US, UK intelligence fomenting instability near southern borders of CIS, says FSB chief
Toward this end, recruitment is underway of militants from international terrorist organizations operating in Iraq, Syria, and a number of other Asian and African countries, as well as their redeployment to Afghanistan’s north, Alexander Bortnikov said
BAKU, October 11. /TASS/. Russian Federal Security Service (FSB) Director Alexander Bortnikov has noted the active role of American and British intelligence services in fomenting a "belt of instability" in Afghanistan near the southern borders of the Commonwealth of Independent States (CIS), where the Al-Qaeda and Islamic State (IS) terrorist groups (outlawed in Russia) are being reinforced.
"The US and British intelligence services are playing the leading role in destabilizing the situation in the vicinity of Afghanistan. The CIA and MI6 are restoring their intelligence presence in a number of Afghanistan’s key provinces. The possibility of re-establishing US bases in the country is being considered," he stressed at a meeting of the CIS Council of Heads of Security Agencies and Special Services, which is taking place under his chairmanship in the Azerbaijani capital of Baku. That said, according to Bortnikov, the Western intel agencies continue to foster dissent within the leadership of Afghanistan’s ruling Taliban movement (outlawed in Russia) and undermine Kabul’s efforts to restore the national economy and implement infrastructure projects with the participation of third countries.
"The main efforts are focused on shaping ‘the belt of instability’ on the CIS’ southern borders. Toward this end, recruitment is underway of militants from international terrorist organizations operating in Iraq, Syria, and a number of other Asian and African countries, as well as their redeployment to Afghanistan’s north. At several training camps, the bandits are trained to use modern weapons, including from the arsenals left behind by the Western coalition, drones, and cutting-edge means of communication and reconnaissance," the FSB chief said.
"We are noting the growing role of Al-Qaeda, which together with a local IS affiliate, Wilayat Khorasan (outlawed in Russia), is actively participating in providing training, indoctrination and material and technical support for groups under their control," Bortnikov pointed out.

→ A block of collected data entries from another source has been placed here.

-- ==== Sys2Proof/Machine/Alu.lean ====
section
/-! DEFINITION. The meanings of the 52 arithmetic instructions (spec/40_alu.md R147 to R198). -/

namespace Sys2Proof.Machine

/-- ADD32_K: "dst += src" (R147). -/
def execAdd32K (dst : Dst) (imm : Imm) (s : State) : Outcome :=
  alu32 (· + ·) dst (.imm imm) s

/-- ADD32_X: "dst += src" (R148). -/
def execAdd32X (dst : Dst) (src : Reg) (s : State) : Outcome :=
  alu32 (· + ·) dst (.reg src) s

/-- ADD64_K: "dst += src" (R149). -/
def execAdd64K (dst : Dst) (imm : Imm) (s : State) : Outcome :=
  alu64 (· + ·) dst (.imm imm) s

/-- ADD64_X: "dst += src" (R150). -/
def execAdd64X (dst : Dst) (src : Reg) (s : State) : Outcome :=
  alu64 (· + ·) dst (.reg src) s

/-- SUB32_K: "dst -= src" (R151). -/
def execSub32K (dst : Dst) (imm : Imm) (s : State) : Outcome :=
  alu32 (· - ·) dst (.imm imm) s

/-- SUB32_X: "dst -= src" (R152). -/
def execSub32X (dst : Dst) (src : Reg) (s : State) : Outcome :=
  alu32 (· - ·) dst (.reg src) s

/-- SUB64_K: "dst -= src" (R153). -/
def execSub64K (dst : Dst) (imm : Imm) (s : State) : Outcome :=
  alu64 (· - ·) dst (.imm imm) s

/-- SUB64_X: "dst -= src" (R154). -/
def execSub64X (dst : Dst) (src : Reg) (s : State) : Outcome :=
  alu64 (· - ·) dst (.reg src) s

/-- MUL32_K: "dst *= src" (R155). -/
def execMul32K (dst : Dst) (imm : Imm) (s : State) : Outcome :=
  alu32 (· * ·) dst (.imm imm) s

/-- MUL32_X: "dst *= src" (R156). -/
def execMul32X (dst : Dst) (src : Reg) (s : State) : Outcome :=
  alu32 (· * ·) dst (.reg src) s

/-- MUL64_K: "dst *= src" (R157). -/
def execMul64K (dst : Dst) (imm : Imm) (s : State) : Outcome :=
  alu64 (· * ·) dst (.imm imm) s

/-- MUL64_X: "dst *= src" (R158). -/
def execMul64X (dst : Dst) (src : Reg) (s : State) : Outcome :=
  alu64 (· * ·) dst (.reg src) s

/-- DIV32_K: "dst = (src != 0) ? (dst / src) : 0" (R159). -/
def execDiv32K (dst : Dst) (imm : Imm) (s : State) : Outcome :=
  divide32 divU dst (.imm imm) s

/-- DIV32_X: "dst = (src != 0) ? (dst / src) : 0" (R160). -/
def execDiv32X (dst : Dst) (src : Reg) (s : State) : Outcome :=
  divide32 divU dst (.reg src) s

/-- DIV64_K: "dst = (src != 0) ? (dst / src) : 0" (R161). -/
def execDiv64K (dst : Dst) (imm : Imm) (s : State) : Outcome :=
  divide64 divU dst (.imm imm) s

/-- DIV64_X: "dst = (src != 0) ? (dst / src) : 0" (R162). -/
def execDiv64X (dst : Dst) (src : Reg) (s : State) : Outcome :=
  divide64 divU dst (.reg src) s

/-- OR32_K: "dst |= src" (R163). -/
def execOr32K (dst : Dst) (imm : Imm) (s : State) : Outcome :=
  alu32 (· ||| ·) dst (.imm imm) s

/-- OR32_X: "dst |= src" (R164). -/
def execOr32X (dst : Dst) (src : Reg) (s : State) : Outcome :=
  alu32 (· ||| ·) dst (.reg src) s

/-- OR64_K: "dst |= src" (R165). -/
def execOr64K (dst : Dst) (imm : Imm) (s : State) : Outcome :=
  alu64 (· ||| ·) dst (.imm imm) s

/-- OR64_X: "dst |= src" (R166). -/
def execOr64X (dst : Dst) (src : Reg) (s : State) : Outcome :=
  alu64 (· ||| ·) dst (.reg src) s

/-- AND32_K: "dst &= src" (R167). -/
def execAnd32K (dst : Dst) (imm : Imm) (s : State) : Outcome :=
  alu32 (· &&& ·) dst (.imm imm) s

/-- AND32_X: "dst &= src" (R168). -/
def execAnd32X (dst : Dst) (src : Reg) (s : State) : Outcome :=
  alu32 (· &&& ·) dst (.reg src) s

/-- AND64_K: "dst &= src" (R169). -/
def execAnd64K (dst : Dst) (imm : Imm) (s : State) : Outcome :=
  alu64 (· &&& ·) dst (.imm imm) s

/-- AND64_X: "dst &= src" (R170). -/
def execAnd64X (dst : Dst) (src : Reg) (s : State) : Outcome :=
  alu64 (· &&& ·) dst (.reg src) s

/-- LSH32_K: "dst <<= (src & mask)" (R171). -/
def execLsh32K (dst : Dst) (imm : Imm) (s : State) : Outcome :=
  alu32 shl dst (.imm imm) s

/-- LSH32_X: "dst <<= (src & mask)" (R172). -/
def execLsh32X (dst : Dst) (src : Reg) (s : State) : Outcome :=
  alu32 shl dst (.reg src) s

/-- LSH64_K: "dst <<= (src & mask)" (R173). -/
def execLsh64K (dst : Dst) (imm : Imm) (s : State) : Outcome :=
  alu64 shl dst (.imm imm) s

/-- LSH64_X: "dst <<= (src & mask)" (R174). -/
def execLsh64X (dst : Dst) (src : Reg) (s : State) : Outcome :=
  alu64 shl dst (.reg src) s

/-- RSH32_K: "dst >>= (src & mask)" (R175). -/
def execRsh32K (dst : Dst) (imm : Imm) (s : State) : Outcome :=
  alu32 shr dst (.imm imm) s

/-- RSH32_X: "dst >>= (src & mask)" (R176). -/
def execRsh32X (dst : Dst) (src : Reg) (s : State) : Outcome :=
  alu32 shr dst (.reg src) s

/-- RSH64_K: "dst >>= (src & mask)" (R177). -/
def execRsh64K (dst : Dst) (imm : Imm) (s : State) : Outcome :=
  alu64 shr dst (.imm imm) s

/-- RSH64_X: "dst >>= (src & mask)" (R178). -/
def execRsh64X (dst : Dst) (src : Reg) (s : State) : Outcome :=
  alu64 shr dst (.reg src) s

/-- NEG32_K: dst = -src, by `NEG_OPERAND` (R146) (R179). -/
def execNeg32K (dst : Dst) (imm : Imm) (s : State) : Outcome :=
  neg32 dst (.imm imm) s

/-- NEG32_X: dst = -src, by `NEG_OPERAND` (R146) (R180). -/
def execNeg32X (dst : Dst) (src : Reg) (s : State) : Outcome :=
  neg32 dst (.reg src) s

/-- NEG64_K: dst = -src, by `NEG_OPERAND` (R146) (R181). -/
def execNeg64K (dst : Dst) (imm : Imm) (s : State) : Outcome :=
  neg64 dst (.imm imm) s

/-- NEG64_X: dst = -src, by `NEG_OPERAND` (R146) (R182). -/
def execNeg64X (dst : Dst) (src : Reg) (s : State) : Outcome :=
  neg64 dst (.reg src) s

/-- MOD32_K: "dst = (src != 0) ? (dst % src) : dst" (R183). -/
def execMod32K (dst : Dst) (imm : Imm) (s : State) : Outcome :=
  divide32 modU dst (.imm imm) s

/-- MOD32_X: "dst = (src != 0) ? (dst % src) : dst" (R184). -/
def execMod32X (dst : Dst) (src : Reg) (s : State) : Outcome :=
  divide32 modU dst (.reg src) s

/-- MOD64_K: "dst = (src != 0) ? (dst % src) : dst" (R185). -/
def execMod64K (dst : Dst) (imm : Imm) (s : State) : Outcome :=
  divide64 modU dst (.imm imm) s

/-- MOD64_X: "dst = (src != 0) ? (dst % src) : dst" (R186). -/
def execMod64X (dst : Dst) (src : Reg) (s : State) : Outcome :=
  divide64 modU dst (.reg src) s

/-- XOR32_K: "dst ^= src" (R187). -/
def execXor32K (dst : Dst) (imm : Imm) (s : State) : Outcome :=
  alu32 (· ^^^ ·) dst (.imm imm) s

/-- XOR32_X: "dst ^= src" (R188). -/
def execXor32X (dst : Dst) (src : Reg) (s : State) : Outcome :=
  alu32 (· ^^^ ·) dst (.reg src) s

/-- XOR64_K: "dst ^= src" (R189). -/
def execXor64K (dst : Dst) (imm : Imm) (s : State) : Outcome :=
  alu64 (· ^^^ ·) dst (.imm imm) s

/-- XOR64_X: "dst ^= src" (R190). -/
def execXor64X (dst : Dst) (src : Reg) (s : State) : Outcome :=
  alu64 (· ^^^ ·) dst (.reg src) s

/-- MOV32_K: "dst = src" (R191). -/
def execMov32K (dst : Dst) (imm : Imm) (s : State) : Outcome :=
  set32 id dst (.imm imm) s

/-- MOV32_X: "dst = src" (R192). -/
def execMov32X (dst : Dst) (src : Reg) (s : State) : Outcome :=
  set32 id dst (.reg src) s

/-- MOV64_K: "dst = src" (R193). -/
def execMov64K (dst : Dst) (imm : Imm) (s : State) : Outcome :=
  set64 id dst (.imm imm) s

/-- MOV64_X: "dst = src" (R194). -/
def execMov64X (dst : Dst) (src : Reg) (s : State) : Outcome :=
  set64 id dst (.reg src) s

/-- ARSH32_K: "sign extending dst >>= (src & mask)" (R195). -/
def execArsh32K (dst : Dst) (imm : Imm) (s : State) : Outcome :=
  alu32 sar dst (.imm imm) s

/-- ARSH32_X: "sign extending dst >>= (src & mask)" (R196). -/
def execArsh32X (dst : Dst) (src : Reg) (s : State) : Outcome :=
  alu32 sar dst (.reg src) s

/-- ARSH64_K: "sign extending dst >>= (src & mask)" (R197). -/
def execArsh64K (dst : Dst) (imm : Imm) (s : State) : Outcome :=
  alu64 sar dst (.imm imm) s

/-- ARSH64_X: "sign extending dst >>= (src & mask)" (R198). -/
def execArsh64X (dst : Dst) (src : Reg) (s : State) : Outcome :=
  alu64 sar dst (.reg src) s

end Sys2Proof.Machine
end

"In connection with this, we see it as entirely predictable that the US and NATO have precisely now, under the guise of containing the Afghan terrorist threat, begun actively foisting their services for military, technical and border security assistance on our [CIS] partners among the Central Asian republics. We are confident that their goal is to militarily colonize the CIS space and introduce new lines of division between [CIS member states]," Bortnikov emphasized.